Abstract
Prior research finds that statistically significant results are overrepresented in scientific publications. If significant results are consistently favored in the review process, published results could systematically overstate the magnitude of their findings even under ideal conditions. In this paper, we measure the impact of this publication bias on political science using a new data set of published quantitative results. Although any measurement of publication bias depends on the prior distribution of empirical relationships, we determine that published estimates in political science are on average substantially larger than their true value under a variety of reasonable choices for this prior. We also find that many published estimates have a false positive probability substantially greater than the conventional α = 0.05 threshold for statistical significance if the prior probability of a null relationship exceeds 50%. Finally, although the proportion of published false positives would be reduced if significance tests used a smaller α, this change would not solve the problem of upward bias in the magnitude of published results.
Introduction
Many academic papers (and especially the first few articles on a topic) describe relationships that turn out to be illusory upon closer examination (Ioannidis, 2005). Additionally, the typical published estimate is probably of larger magnitude than the true relationship (Ioannidis, 2008). Recent large-scale attempts to replicate social scientific findings have discovered that many of these findings become substantially smaller and more uncertain than initially indicated (Boekel et al., 2015; Camerer et al., 2016; Hartshorne and Schachner, 2012; Ioannidis et al., 2014; Klein et al., 2014; Maniadis et al., 2014; Open Science Collaboration, 2015); the “replication crisis” has plagued fields in the hard sciences as well (e.g. Begley and Ellis, 2012; Prinz et al., 2011; Steward et al., 2012). Replicability problems are exacerbated by researcher behaviors like p-hacking (analyzing the same data in multiple ways but only reporting the most statistically significant findings). 1 But even if behaviors like this were eliminated, the problems would continue to exist because the publication process privileges statistically significant results (Brodeur et al., 2016; Coursol and Wagner, 1986; Gerber et al., 2001; Gerber and Malhotra, 2008a,b; Sterling et al., 1995), including by influencing authors’ decision to write up and publicize their findings (Franco et al., 2014). When null findings are not published, they cannot place anomalously large and statistically significant results into their proper context; such anomalous results can attract a great deal of scientific interest because of their novelty and counterintuitiveness. 2 These problems are often collectively referred to as publication bias (Scargle, 2000). Although the publication bias created by “misunderstanding or misuse of statistical inference is only one cause of the ‘reproducibility crisis’ … to our community, it is an important one” (Wasserstein and Lazar, 2016: 2). 3
While much of the previous work in this area focuses on establishing that publication bias is real and pervasive in disciplines that use statistical evidence (e.g. by using “caliper tests” of published p-values, as in Gerber and Malhotra (2008a) and Brodeur et al. (2016)), our paper seeks to determine how publication bias has affected the accumulated body of knowledge in political science. We measure the impact of publication bias on political science using a new data set of published quantitative results. Although any measurement of publication bias depends on the prior distribution of empirical relationships, we estimate that published results in political science are distorted to a substantively meaningful degree under a variety of reasonable choices for this prior.
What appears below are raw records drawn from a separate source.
-- ==== Sys2Proof/Laws/KeepsProgramming.lean ====
section
/-!
SUPPORT. What the operations of Machine/Programming.lean keep.
-/

namespace Sys2Proof.Machine

theorem Keeps.readTargets {q : List Instr} {s : State} (h : Keeps q s) (d : Desc) :
    Keeps q (State.readTargets s d).1 := by
  unfold State.readTargets
  exact Keeps.ite1 (Keeps.pair h) (Keeps.ite1 (Keeps.pair (Keeps.readSpace h _ _ _ _ _)) (by
    try dsimp only
    split
    · exact Keeps.pair (Keeps.readSpace h _ _ _ _ _)
    · exact Keeps.pair (Keeps.readSpace h _ _ _ _ _)))

theorem Keeps.acceptJob {q : List Instr} {s : State} (h : Keeps q s) (d : Desc) :
    Keeps q (State.acceptJob s d) := by
  unfold State.acceptJob
  have h1 := Keeps.readTargets h d
  split
  · next hx => rw [hx] at h1; exact Keeps.complete h1 _ _ _
  · next hx => rw [hx] at h1; exact ⟨h1.pending, h1.regs, h1.mem⟩

theorem Keeps.execProgramDecks {q : List Instr} {s : State} (h : Keeps q s) (f : ℕ) (w : ℕ) :
    KeepsO q (Sys2Proof.Machine.execProgramDecks f w s) := by
  unfold Sys2Proof.Machine.execProgramDecks
  exact KeepsO.unit (Keeps.onDesc h _ _ _ _ (fun _ _ h4 => Keeps.acceptJob h4 _))

theorem Keeps.execRinse {q : List Instr} {s : State} (h : Keeps q s) (f : ℕ) (w : ℕ) :
    KeepsO q (Sys2Proof.Machine.execRinse f w s) := by
  unfold Sys2Proof.Machine.execRinse
  exact KeepsO.unit (Keeps.onDesc h _ _ _ _ (fun _ _ h4 => Keeps.acceptJob h4 _))

theorem Keeps.readSection {q : List Instr} {s : State} (h : Keeps q s) (j : ProgJob) (sec : ℕ) :
    Keeps q (State.readSection s j sec).1 := by
  unfold State.readSection
  exact Keeps.ite1 (Keeps.pair (Keeps.readSpace h _ _ _ _ _)) (Keeps.ite1 (Keeps.pair (Keeps.readSpace h _ _ _ _ _)) (Keeps.ite1 (Keeps.pair (Keeps.readSpace h _ _ _ _ _)) (Keeps.pair (Keeps.readSpace (Keeps.readSpace h _ _ _ _ _) _ _ _ _ _))))

theorem Keeps.checkTarget {q : List Instr} {s : State} (h : Keeps q s) (j : ProgJob) (pos : ℕ) (t : Target) :
    Keeps q (State.checkTarget s j pos t).1 := by
  unfold State.checkTarget
  exact Keeps.ite1 (Keeps.pair h) (Keeps.ite1 (Keeps.readSection h _ _) (Keeps.pair (Keeps.readSection h _ _)))

theorem Keeps.targetStart {q : List Instr} {s : State} (h : Keeps q s) (uid : ℕ) (pos : ℕ) :
    Keeps q (State.targetStart s uid pos) := by
  unfold State.targetStart
  try dsimp only
  split
  · exact h
  · exact Keeps.ite h (Keeps.ite (Keeps.gapEvent (Keeps.endTarget (Keeps.checkTarget (Keeps.upd h _ _ _ _ _ _ _ _ _ _ _ _ _ _ _ _ _ _) _ _ _) _ _ _) _) (Keeps.busyNow (Keeps.modTarget (Keeps.checkTarget (Keeps.upd h _ _ _ _ _ _ _ _ _ _ _ _ _ _ _ _ _ _) _ _ _) _ _ _)))

theorem Keeps.execProgramTargetStart {q : List Instr} {s : State} (h : Keeps q s) (uid : ℕ) (pos : ℕ) :
    KeepsO q (Sys2Proof.Machine.execProgramTargetStart uid pos s) := by
  unfold Sys2Proof.Machine.execProgramTargetStart
  exact KeepsO.done (Keeps.targetStart h _ _)

theorem Keeps.claimTarget {q : List Instr} {s : State} (h : Keeps q s) (uid : ℕ) (pos : ℕ) :
    Keeps q (State.claimTarget s uid pos) := by
  unfold State.claimTarget
  try dsimp only
  split
  · exact h
  · exact Keeps.ite h (Keeps.ite (Keeps.gapEvent (Keeps.endTarget h _ _ _) _) (Keeps.busyNow (Keeps.modTarget (Keeps.mirrorDeck (Keeps.modDeck (Keeps.cfgTouched (Keeps.dropChecks (Keeps.stopDarns h _) _) _ _) _ _ _) _ _) _ _ _)))

theorem Keeps.execClaim {q : List Instr} {s : State} (h : Keeps q s) (uid : ℕ) (pos : ℕ) :
    KeepsO q (Sys2Proof.Machine.execClaim uid pos s) := by
  unfold Sys2Proof.Machine.execClaim
  exact KeepsO.done (Keeps.claimTarget h _ _)

theorem Keeps.streamRow {q : List Instr} {s : State} (h : Keeps q s) (j : ProgJob) (t : Target) :
    Keeps q (State.streamRow s j t).1 := by
  unfold State.streamRow
  exact Keeps.pair (Keeps.readSpace (Keeps.readSpace h _ _ _ _ _) _ _ _ _ _)

theorem Keeps.pulse {q : List Instr} {s : State} (h : Keeps q s) (j : ProgJob) (uid : ℕ) (pos : ℕ) (t : Target) (reads : List (ℕ × ℕ × ℕ)) :
    Keeps q (State.pulse s j uid pos t reads) := by
  unfold State.pulse
  exact Keeps.modTarget (Keeps.modEngine (Keeps.placeRow h _ _ _ _) _ _) _ _ _

theorem Keeps.jobSection {q : List Instr} {s : State} (h : Keeps q s) (j : ProgJob) (t : Target) :
    Keeps q (State.jobSection s j t).1 := by
  unfold State.jobSection
  exact Keeps.ite1 (Keeps.pair h) (Keeps.pair (Keeps.readSection h _ _))

theorem Keeps.endPasses {q : List Instr} {s : State} (h : Keeps q s) (uid : ℕ) (pos : ℕ) :
    Keeps q (State.endPasses s uid pos) := by
  unfold State.endPasses
  try dsimp only
  split
  · exact h
  · exact Keeps.ite (Keeps.endTarget h _ _ _) (Keeps.ite (Keeps.modDeck (Keeps.modTarget h _ _ _) _ _ _) (Keeps.ite (Keeps.endTarget (Keeps.jobSection (Keeps.modDeck (Keeps.modTarget h _ _ _) _ _ _) _ _) _ _ _) (Keeps.ite (Keeps.endTarget (Keeps.darnColumns (Keeps.jobSection (Keeps.modDeck (Keeps.modTarget h _ _ _) _ _ _) _ _) _ _ _ _ _ _) _ _ _) (Keeps.darnColumns (Keeps.jobSection (Keeps.modDeck (Keeps.modTarget h _ _ _) _ _ _) _ _) _ _ _ _ _ _))))

theorem Keeps.rowPass {q : List Instr} {s : State} (h : Keeps q s) (uid : ℕ) (pos : ℕ) (reads : List (ℕ × ℕ × ℕ)) :
    Keeps q (State.rowPass s uid pos reads) := by
  unfold State.rowPass
  try dsimp only
  split
  · exact h
  · exact Keeps.ite h (Keeps.ite (Keeps.gapEvent (Keeps.endTarget (Keeps.ite1 (Keeps.streamRow h _ _) (Keeps.pair h)) _ _ _) _) (by
      try dsimp only
      split
      · exact Keeps.ite (Keeps.gapEvent (Keeps.endPasses (Keeps.pulse (Keeps.modTarget (Keeps.ite1 (Keeps.streamRow h _ _) (Keeps.pair h)) _ _ _) _ _ _ _ _) _ _) _) (Keeps.pulse (Keeps.modTarget (Keeps.ite1 (Keeps.streamRow h _ _) (Keeps.pair h)) _ _ _) _ _ _ _ _)
      · exact Keeps.pulse (Keeps.modTarget (Keeps.ite1 (Keeps.streamRow h _ _) (Keeps.pair h)) _ _ _) _ _ _ _ _))

theorem Keeps.execRowPass {q : List Instr} {s : State} (h : Keeps q s) (uid : ℕ) (pos : ℕ) (reads : List (ℕ × ℕ × ℕ)) :
    KeepsO q (Sys2Proof.Machine.execRowPass uid pos reads s) := by
  unfold Sys2Proof.Machine.execRowPass
  exact KeepsO.done (Keeps.rowPass h _ _ _)

theorem Keeps.trimReset {q : List Instr} {s : State} (h : Keeps q s) (e : ℕ) (k : ℕ) :
    Keeps q (State.trimReset s e k) := by
  unfold State.trimReset
  exact Keeps.upd h _ _ _ _ _ _ _ _ _ _ _ _ _ _ _ _ _ _

theorem Keeps.rinseCal {q : List Instr} {s : State} (h : Keeps q s) (e : ℕ) (k : ℕ) :
    Keeps q (State.rinseCal s e k) := by
  unfold State.rinseCal
  exact Keeps.modDeck (Keeps.trimReset h _ _) _ _ _

theorem Keeps.targetCal {q : List Instr} {s : State} (h : Keeps q s) (e : ℕ) (k : ℕ) (vs : List Vec) :
    Keeps q (State.targetCal s e k vs).1 := by
  unfold State.targetCal
  exact Keeps.ite1 (Keeps.pair (Keeps.calNone h _ _)) (Keeps.ite1 (Keeps.ite1 (Keeps.pair h) (Keeps.calibrateBy h _ _ _ _ _)) (Keeps.calibrateBy h _ _ _ _ _))

theorem Keeps.saveSection {q : List Instr} {s : State} (h : Keeps q s) (e : ℕ) (sec : List ℕ) :
    Keeps q (State.saveSection s e sec) := by
  unfold State.saveSection
  exact Keeps.upd h _ _ _ _ _ _ _ _ _ _ _ _ _ _ _ _ _ _

theorem Keeps.commitNow {q : List Instr} {s : State} (h : Keeps q s) (uid : ℕ) (pos : ℕ) (j : ProgJob) (t : Target) (sec : Option (List ℕ)) :
    Keeps q (State.commitNow s uid pos j t sec) := by
  unfold State.commitNow
  exact Keeps.gapEvent (Keeps.endTarget (by
    try dsimp only
    split
    · exact Keeps.ite (Keeps.saveSection (Keeps.mirrorDeck (Keeps.modDeck h _ _ _) _ _) _ _) (Keeps.mirrorDeck (Keeps.modDeck h _ _ _) _ _)
    · exact Keeps.mirrorDeck (Keeps.modDeck h _ _ _) _ _) _ _ _) _

theorem Keeps.commitTarget {q : List Instr} {s : State} (h : Keeps q s) (uid : ℕ) (pos : ℕ) :
    Keeps q (State.commitTarget s uid pos) := by
  unfold State.commitTarget
  try dsimp only
  split
  · exact h
  · exact Keeps.ite h (Keeps.ite (Keeps.commitNow (Keeps.rinseCal h _ _) _ _ _ _ _) (by
      try dsimp only
      split
      · exact Keeps.gapEvent (Keeps.endTarget (Keeps.jobSection h _ _) _ _ _) _
      · exact Keeps.ite (Keeps.commitNow (Keeps.targetCal (Keeps.jobSection h _ _) _ _ _) _ _ _ _ _) (Keeps.ite (Keeps.gapEvent (Keeps.endTarget (Keeps.localise (Keeps.modDeck (Keeps.targetCal (Keeps.jobSection h _ _) _ _ _) _ _ _) _ _ _ _ _) _ _ _) _) (Keeps.localise (Keeps.modDeck (Keeps.targetCal (Keeps.jobSection h _ _) _ _ _) _ _ _) _ _ _ _ _))))

theorem Keeps.execCommit {q : List Instr} {s : State} (h : Keeps q s) (uid : ℕ) (pos : ℕ) :
    KeepsO q (Sys2Proof.Machine.execCommit uid pos s) := by
  unfold Sys2Proof.Machine.execCommit
  exact KeepsO.done (Keeps.commitTarget h _ _)

theorem Keeps.breakTarget {q : List Instr} {s : State} (h : Keeps q s) (uid : ℕ) (pos : ℕ) (status : ℕ) :
    Keeps q (State.breakTarget s uid pos status) := by
  unfold State.breakTarget
  try dsimp only
  split
  · exact h
  · exact Keeps.gapEvent (Keeps.endTarget (Keeps.stopDarns h _) _ _ _) _

theorem Keeps.laneCmdEnd {q : List Instr} {s : State} (h : Keeps q s) (status : ℕ) :
    Keeps q (State.laneCmdEnd s status) := by
  unfold State.laneCmdEnd
  exact Keeps.upd (Keeps.setFlag (Keeps.wr h _ _) _ _) _ _ _ _ _ _ _ _ _ _ _ _ _ _ _ _ _ _

theorem Keeps.vprogLost {q : List Instr} {s : State} (h : Keeps q s) :
    Keeps q (State.vprogLost s) := by
  unfold State.vprogLost
  exact Keeps.ite (Keeps.foldl (fun _ _ h3 => Keeps.breakTarget h3 _ _ _) (Keeps.upd h _ _ _ _ _ _ _ _ _ _ _ _ _ _ _ _ _ _)) (Keeps.laneCmdEnd (Keeps.foldl (fun _ _ h3 => Keeps.breakTarget h3 _ _ _) (Keeps.upd h _ _ _ _ _ _ _ _ _ _ _ _ _ _ _ _ _ _)) _)

theorem Keeps.execVprogFault {q : List Instr} {s : State} (h : Keeps q s) :
    KeepsO q (Sys2Proof.Machine.execVprogFault s) := by
  unfold Sys2Proof.Machine.execVprogFault
  exact KeepsO.done (Keeps.when h _ _ (fun _ h3 => Keeps.vprogLost h3))

theorem Keeps.execVprogInRange {q : List Instr} {s : State} (h : Keeps q s) :
    KeepsO q (Sys2Proof.Machine.execVprogInRange s) := by
  unfold Sys2Proof.Machine.execVprogInRange
  exact KeepsO.done (Keeps.upd h _ _ _ _ _ _ _ _ _ _ _ _ _ _ _ _ _ _)

theorem Keeps.fetchTimeout {q : List Instr} {s : State} (h : Keeps q s) (uid : ℕ) (pos : ℕ) :
    Keeps q (State.fetchTimeout s uid pos) := by
  unfold State.fetchTimeout
  try dsimp only
  split
  · exact h
  · exact Keeps.ite (Keeps.ite (Keeps.complete (Keeps.dropJob h _) _ _ _) h) (by
      try dsimp only
      split
      · exact h
      · exact Keeps.ite (Keeps.breakTarget h _ _ _) h)

theorem Keeps.execProgramFetchTimeout {q : List Instr} {s : State} (h : Keeps q s) (uid : ℕ) (pos : ℕ) :
    KeepsO q (Sys2Proof.Machine.execProgramFetchTimeout uid pos s) := by
  unfold Sys2Proof.Machine.execProgramFetchTimeout
  exact KeepsO.done (Keeps.when h _ _ (fun _ h3 => Keeps.fetchTimeout h3 _ _))

end Sys2Proof.Machine
end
We come to three conclusions. First, published estimates of relationships in political science are on average substantially larger than their true value. The exact degree of upward bias depends on the choice of prior, but at the high end we estimate that the true value of published relationships is on average 40% smaller than their published value. More optimistic priors yield a lower average bias, but still find that at least 14% of results are biased upward by 10% or more. Second, we find that many published results have a false positive probability substantially greater than the conventional α = 0.05 threshold for statistical significance if the prior probability of a null relationship exceeds 50%. These two findings are quantitatively and qualitatively similar to results uncovered by the large scale replication studies noted above, suggesting that publication bias can explain much of the “replication crisis” these studies have observed. 4 Finally, we find that both the upward bias in magnitude and the probability of being a false positive is smaller for results with p-values further from the threshold for significance. Our last finding suggests that requiring a more stringent statistical significance test (with a smaller α) for publication might be effective at combating publication bias (Johnson, 2013). Unfortunately, although the proportion of published false positives would be reduced by this strategy (Bayarri et al., 2016; Goodman, 2001), we find that such a reform would not solve the problem of upward bias in published results: published results near the new threshold of significance would still be (on average) substantially biased upward.
Measurement strategy
Trying to measure the degree of upward bias in an estimate
where
However, in a published work, β is unknown. We must therefore calculate
under some reasonable assumptions about our prior beliefs about β,
We estimate the degree of expected publication bias in the political science literature as a proportion of the published result,
a spike-and-slab distribution with a spike at
a spike-and-normal distribution with a spike at
The first distribution represents a 33% probability prior belief that a non-zero
We use our prior belief density
Data set
We estimate the effect of publication bias on the literature in political science using a new data set of quantitative work recently published in prominent, general interest journals. Our data set is composed of 314 quantitative articles published in the American Political Science Review (APSR: 139 articles in volumes 102–107, from 2008–2013) and the American Journal of Political Science (AJPS: 175 articles in volumes 54–57, from 2010–2013). 9 To simplify the analysis, we analyze only articles with continuous and unbounded dependent variables. Among the 173 articles with continuous and unbounded dependent variables, 10 6 articles have at least one missing value regarding their estimates or sample sizes, which are necessary for our analysis. Therefore, we remove these 6 articles from our analysis. Consequently, we are left with 167 quantitative articles published in the APSR (70 articles) and the AJPS (97 articles). Finally, 25 studies out of these 167 quantitative articles (or 15% of that number) report statistically insignificant results as their main relationship under a two-tailed test with α = 0.05, although 17 of the 25 studies are statistically significant if using a one-tailed test with α = 0.05. 11 We omit these studies from our analysis as their interpretation is unclear in the context of assessing publication bias when using an α = 0.05 two-tailed significance test, leaving 142 studies for analysis. The consequence of omitting statistically insignificant results is that our estimates are upper bounds on the degree of publication bias in the literature: the more likely it is that statistically insignificant results will be published, the smaller that publication bias will be.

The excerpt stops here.